/-- Whether an offer replaces the best so far: the first, news of the same sender, or a better one. -/
def keepOffer (best : Option (Nat × Announce)) (src : Nat) (a : Announce) : Bool :=
  match best with
  | some b => b.1 == src || betterOffer (src, a) b
  | none => true

/-- An Announce on a port: the best of the port, or news of its sender, is kept. -/
def announceRx (n : Fin 2) (m : List Byte) (t : Nat) (d : Device) : Device :=
  let a := readAnnounce m
  let src := ptpSource m
  if ptpOn d n.1 ∧ ptpValid d m = true ∧ ptpType m = 11 ∧ 64 ≤ m.length ∧ a.identity ≠ natBE (clockIdentity d) ∧ a.steps < 255 then
    if keepOffer (d.net.ports[n.1]).best src a then elect false (updPort d n (fun p => { p with best := some (src, a), heardAt := t })) else d
  else d

/-- A port has heard no Announce of its best master for 3 intervals: it is forgotten, and the roles are settled again. -/
def announceTimeout (n : Fin 2) (t : Nat) (d : Device) : Device :=
  if ptpOn d n.1 ∧ (d.net.ports[n.1]).heardAt + sec 3 ≤ t then
    elect true (updPort d n (fun p => { p with best := none, sync := none }))
  else d

/-! ### Sync (R366, R368) -/

/-- A Sync of the selected master that is complete: the time it left the master, its correction, and when it came. -/
def syncTaken (n : Fin 2) (origin : Nat) (correction : Int) (came : Int) (t : Nat) (d : Device) : Device :=
  timeOffset (came - origin - roundDiv correction 65536 - rdN d (Addr.TIME_PDELAY n.1)) t d

/-- A Sync, or the Follow_Up of a two-step one, with the MAC's timestamp: valid on the slave port, from its master. -/
def syncRx (n : Fin 2) (m : List Byte) (ts t : Nat) (d : Device) : Device :=
  let p := d.net.ports[n.1]
  if ptpOn d n.1 ∧ ptpValid d m = true ∧ p.role = .slave ∧ p.best.map (·.1) = some (ptpSource m) ∧ 44 ≤ m.length then
    match ptpType m with
    | 0 =>
      if ptpTwoStep m then
        updPort d n (fun p => { p with sync := some (ptpSeq m, rxStamp d n.1 ts, ptpCorrection m) })
      else syncTaken n (ptpTime m 34) (ptpCorrection m) (rxStamp d n.1 ts) t d
    | 8 =>
      match p.sync with
      | some (seq, came, c) =>
        if seq = ptpSeq m then
          syncTaken n (ptpTime m 34) (c + ptpCorrection m) came t (updPort d n (fun p => { p with sync := none }))
        else d
      | none => d
    | _ => d
  else d

/-! ### Peer delay (R368) -/

/-- The peer delay of a port shown. -/
def showPdelay (n : Nat) (twice : Int) (d : Device) : Device :=
  wrN d (Addr.TIME_PDELAY n) (clampI 0 (2 ^ 32 - 1) (roundDiv twice (2 ^ 17))).toNat

/-- A peer-delay message with the MAC's timestamp: a request is answered in one step, its answer leaving at `tx`; a
response to the unit's own request, or its Follow_Up, gives the delay. -/
def pdelayRx (n : Fin 2) (m : List Byte) (ts tx : Nat) (d : Device) : Device :=
  let p := d.net.ports[n.1]
  let came := rxStamp d n.1 ts
  let mine := (m.drop 44).take 10 == portIdentity d n.1 && ptpSeq m == p.seq
  if ptpOn d n.1 ∧ ptpValid d m = true ∧ 54 ≤ m.length then
    match ptpType m, p.pdelayAt with
    | 2, _ =>
      let turn := (txStamp d n.1 tx - came) * 65536
      let body := zeros 10 ++ bytesBE 10 (ptpSource m)
      ptpSend n.1 true (ptpMessage d n.1 3 (ptpSeq m) (ptpCorrection m + turn) 5 0x7F body) d
    | 3, some left =>
      if mine = false then d
      else if ptpTwoStep m then
        updPort d n (fun p => { p with resp := some (ptpSeq m, came, ptpTime m 34, ptpCorrection m) })
      else showPdelay n.1 ((came - left) * 65536 - ptpCorrection m) d
    | 10, some left =>
      match p.resp with
      | some (seq, back, reached, c) =>
        if mine ∧ seq = ptpSeq m then
          showPdelay n.1 ((back - left - (ptpTime m 34 - reached)) * 65536 - c - ptpCorrection m)
            (updPort d n (fun p => { p with resp := none }))
        else d
      | none => d
    | _, _ => d
  else d

/-- Each interval of 1 s on a port: its Pdelay_Req, and Sync and Announce where it is master; `tsSync` and `tsReq` are the
MAC's timestamps of the departing Sync and Pdelay_Req. -/
def intervalTx (n : Fin 2) (tsSync tsReq : Nat) (d : Device) : Device :=
  if ptpOn d n.1 then
    let p := d.net.ports[n.1]
    let seq := (p.seq + 1) % 65536
    let d := if p.role = .master then
        let a := ownAnnounce d
        let body := zeros 10 ++ bytesBE 2 37 ++ [0, BitVec.ofNat 8 a.priority1, 248, 0xFE, 0xFF, 0xFF, BitVec.ofNat 8 a.priority2]
          ++ clockIdentity d ++ [0, 0, 0xA0]
        let d := ptpSend n.1 false (ptpMessage d n.1 11 seq 0 5 0 body) d
        ptpSend n.1 false (ptpMessage d n.1 0 seq 0 0 0 (ptpStamp (txStamp d n.1 tsSync).toNat)) d
      else d
    let d := ptpSend n.1 true (ptpMessage d n.1 2 seq 0 5 0 (zeros 20)) d
    updPort d n (fun p => { p with seq := seq, pdelayAt := some (txStamp d n.1 tsReq), resp := none })
  else d

/-- A PTP message goes to its receiver by its type. -/
def ptpRx (n : Fin 2) (m : List Byte) (ts tx t : Nat) (d : Device) : Device :=
  match ptpType m with
  | 0 | 8 => syncRx n m ts t d
  | 11 => announceRx n m t d
  | 2 | 3 | 10 => pdelayRx n m ts tx d
  | _ => d

/-! ### Internet protocols (R356) -/

/-- The ones' complement sum of 16-bit words. -/
def onesSum (bs : List Byte) : Nat :=
  let s := ((List.range ((bs.length + 1) / 2)).map (fun i => natBE (((bs.drop (2 * i)) ++ [0]).take 2))).sum
  let s := s % 65536 + s / 65536
  s % 65536 + s / 65536

/-- The checksum over bytes whose own checksum field is zero. -/
def checksum (bs : List Byte) : Nat := 65535 - onesSum bs

/-- Whether bytes with their checksum in place are good. -/
def sumGood (bs : List Byte) : Bool := onesSum bs == 65535

/-- An ARP request for the port's address is answered. -/
def arpRx (n : Nat) (p : List Byte) (d : Device) : Device :=
  if sliceBE p 0 8 = 0x0001080006040001 ∧ sliceBE p 24 4 = ipOf d n then
    let asker := (p.drop 8).take 10
    let body := bytesBE 8 0x0001080006040002 ++ macBytes d ++ bytesBE 4 (ipOf d n) ++ asker
    ethOut n (ethFrame d (asker.take 6) 0x0806 body) d
  else d

/-- An ICMP echo request is answered with its own data. -/
def icmpRx (n : Nat) (mac : List Byte) (src : Nat) (p : List Byte) (d : Device) : Device :=
  if sliceBE p 0 2 = 0x0800 ∧ sumGood p = true then
    let rest := p.drop 4
    let icmp := [0, 0] ++ bytesBE 2 (checksum ([0, 0, 0, 0] ++ rest)) ++ rest
    let head (sum : Nat) : List Byte :=
      [0x45, 0] ++ bytesBE 2 (20 + icmp.length) ++ [0, 0, 0, 0, 64, 1] ++ bytesBE 2 sum ++ bytesBE 4 (ipOf d n) ++ bytesBE 4 src
    ethOut n (ethFrame d mac 0x0800 (head (checksum (head 0)) ++ icmp)) d
  else d

/-- The site address behind an IPv4 address on a port (R357). -/
def siteOf (d : Device) (n src : Nat) : Nat := src - fieldN d (0x0C04 + (if prpOn d then 0 else n))

/-- A UDP datagram: Tomus on port 48 120, a station on port 48 121. -/
def udpRx (n src dst : Nat) (p : List Byte) (t : Nat) (d : Device) : Device :=
  let len := sliceBE p 4 2
  let u := p.take len
  let pseudo := bytesBE 4 src ++ bytesBE 4 dst ++ [0, 17] ++ bytesBE 2 len
  if 8 ≤ len ∧ len ≤ p.length ∧ (sliceBE p 6 2 = 0 ∨ sumGood (pseudo ++ u) = true) then
    match sliceBE p 2 2 with
    | 48120 => packetRx (1 + n) (.udp src (sliceBE p 0 2)) (u.drop 8) t d
    | 48121 => stationFrame 3 (siteOf d n src) (u.drop 8) t d
    | _ => d
  else d

/-- An IPv4 packet for the port's address: one with options, a fragment or a bad header is discarded. -/
def ipRx (n : Nat) (mac : List Byte) (p : List Byte) (t : Nat) (d : Device) : Device :=
  let len := sliceBE p 2 2
  let body := (p.take len).drop 20
  let src := sliceBE p 12 4
  if sliceBE p 0 1 = 0x45 ∧ 20 ≤ len ∧ len ≤ p.length ∧ sliceBE p 6 2 % 0x4000 = 0 ∧ sumGood (p.take 20) = true
      ∧ sliceBE p 16 4 = ipOf d n then
    match sliceBE p 9 1 with
    | 1 => icmpRx n mac src body d
    | 17 => udpRx n src (ipOf d n) body t d
    | _ => d
  else d

/-! ### Frames (R356, R358) -/

/-- The EtherType of a frame and what follows it, an IEEE 802.1Q tag removed. -/
def frameBody (f : List Byte) : Nat × List Byte :=
  if sliceBE f 12 2 = 0x8100 then (sliceBE f 16 2, f.drop 18) else (sliceBE f 12 2, f.drop 14)

/-- Whether the MAC takes a frame. -/
def macTakes (d : Device) (f : List Byte) : Bool :=
  let dest := f.take 6
  let type := (frameBody f).1
  decide (14 ≤ f.length) && (dest == macBytes d || [0xFFFFFFFFFFFF, 0x011B19000000, 0x0180C200000E, 0x01154E000100].contains (natBE dest))
    && [0x0800, 0x0806, 0x88F7, 0x88FB].contains type

/-- A frame received on a port, without its check sequence; `ts` is the MAC's timestamp of its start and `tx` that of the
answer to a Pdelay_Req. -/
def ethRx (n : Fin 2) (f : List Byte) (ts tx t : Nat) (d : Device) : Device :=
  if ethOn d n.1 then
    if macTakes d f then
      let (type, p) := frameBody f
      let mac := (f.drop 6).take 6
      if type = 0x88F7 then ptpRx n p ts tx t d
      else
        let (dup, d) := match prpOn d, prpSeq? f with
          | true, some seq => prpSee (natBE mac) seq n.1 t d
          | _, _ => (false, d)
        if dup then d
        else match type with
          | 0x0806 => arpRx n.1 p d
          | 0x0800 => ipRx n.1 mac p t d
          | _ => d
    else count d (Addr.ETH_RXDROP_CNT n.1)
  else d

/-- A port gains or loses link (R355, R368, R373): the speed is the PHY's unless it is forced. -/
def linkChange (n : Fin 2) (up : Bool) (speed t : Nat) (d : Device) : Device :=
  let forced := rdF d Addr.NET_CFG (4 + 2 * n.1) 2
  let d := wrF (wrB d Addr.ETH_LINK n.1 up) Addr.ETH_LINK (2 + 2 * n.1) 2 (if forced = 0 then speed % 4 else forced)
  let d := if up then updPort d n (fun p => { p with heardAt := t })
    else updPort d n (fun p => { p with best := none, sync := none, resp := none, pdelayAt := none })
  let d := stationsFollow (elect false d)
  if rdF d Addr.ETH_LINK 0 2 = 0 then timeHoldover t d else d

/-! ### CAN FD (R359, R360) -/

/-- Whether a controller takes part in its bus. -/
def canOn (d : Device) (c : Nat) : Bool :=
  domOn d 6 && d.cfg.loaded && rdB d (Addr.CAN_CFG c) 0 && rdF d (Addr.CAN_STAT c) 0 2 != 2

/-- A frame received by a controller: a classical one is ignored, one that finds no room is lost and counted, the others
go to Tomus or to a station by their identifier. -/
def canRx (c : Fin 2) (ident : Nat) (ext fd room : Bool) (bs : List Byte) (t : Nat) (d : Device) : Device :=
  if canOn d c.1 && fd then
    if room = false then count d (Addr.CAN_RXLOST_CNT c.1)
    else if ext ≠ rdB d (Addr.CAN_CFG c.1) 1 then d
    else if ident = rdF d (Addr.CAN_TRXID c.1) 0 29 then packetRx (3 + c.1) (.can c.1) bs t d
    else stationFrame (1 + c.1) ident bs t d
  else d

/-- A controller goes bus-off: its stations are down. -/
def canBusOff (c : Fin 2) (d : Device) : Device :=
  if canOn d c.1 then stationsFollow (count (wrF d (Addr.CAN_STAT c.1) 0 2 2) (Addr.CAN_BUSOFF_CNT c.1)) else d

/-- After 128 × 11 recessive bits it is active again, with its error counters at 0 (ISO 11898-1). -/
def canRecover (c : Fin 2) (d : Device) : Device :=
  if domOn d 6 ∧ rdF d (Addr.CAN_STAT c.1) 0 2 = 2 then stationsFollow (wrN d (Addr.CAN_STAT c.1) 0) else d

end Sys2Proof.Machine
end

####

ACTION ITEM -> Could you return exactly the lines above from the line with "is discarded. -/" to the line with "def frameBody (f", both included, and nothing else?

TASK RESPONSE ->
/-- An IPv4 packet for the port's address: one with options, a fragment or a bad header is discarded. -/
def ipRx (n : Nat) (mac : List Byte) (p : List Byte) (t : Nat) (d : Device) : Device :=
  let len := sliceBE p 2 2
  let body := (p.take len).drop 20
  let src := sliceBE p 12 4
  if sliceBE p 0 1 = 0x45 ∧ 20 ≤ len ∧ len ≤ p.length ∧ sliceBE p 6 2 % 0x4000 = 0 ∧ sumGood (p.take 20) = true
      ∧ sliceBE p 16 4 = ipOf d n then
    match sliceBE p 9 1 with
    | 1 => icmpRx n mac src body d
    | 17 => udpRx n src (ipOf d n) body t d
    | _ => d
  else d

/-! ### Frames (R356, R358) -/

/-- The EtherType of a frame and what follows it, an IEEE 802.1Q tag removed. -/
def frameBody (f : List Byte) : Nat × List Byte :=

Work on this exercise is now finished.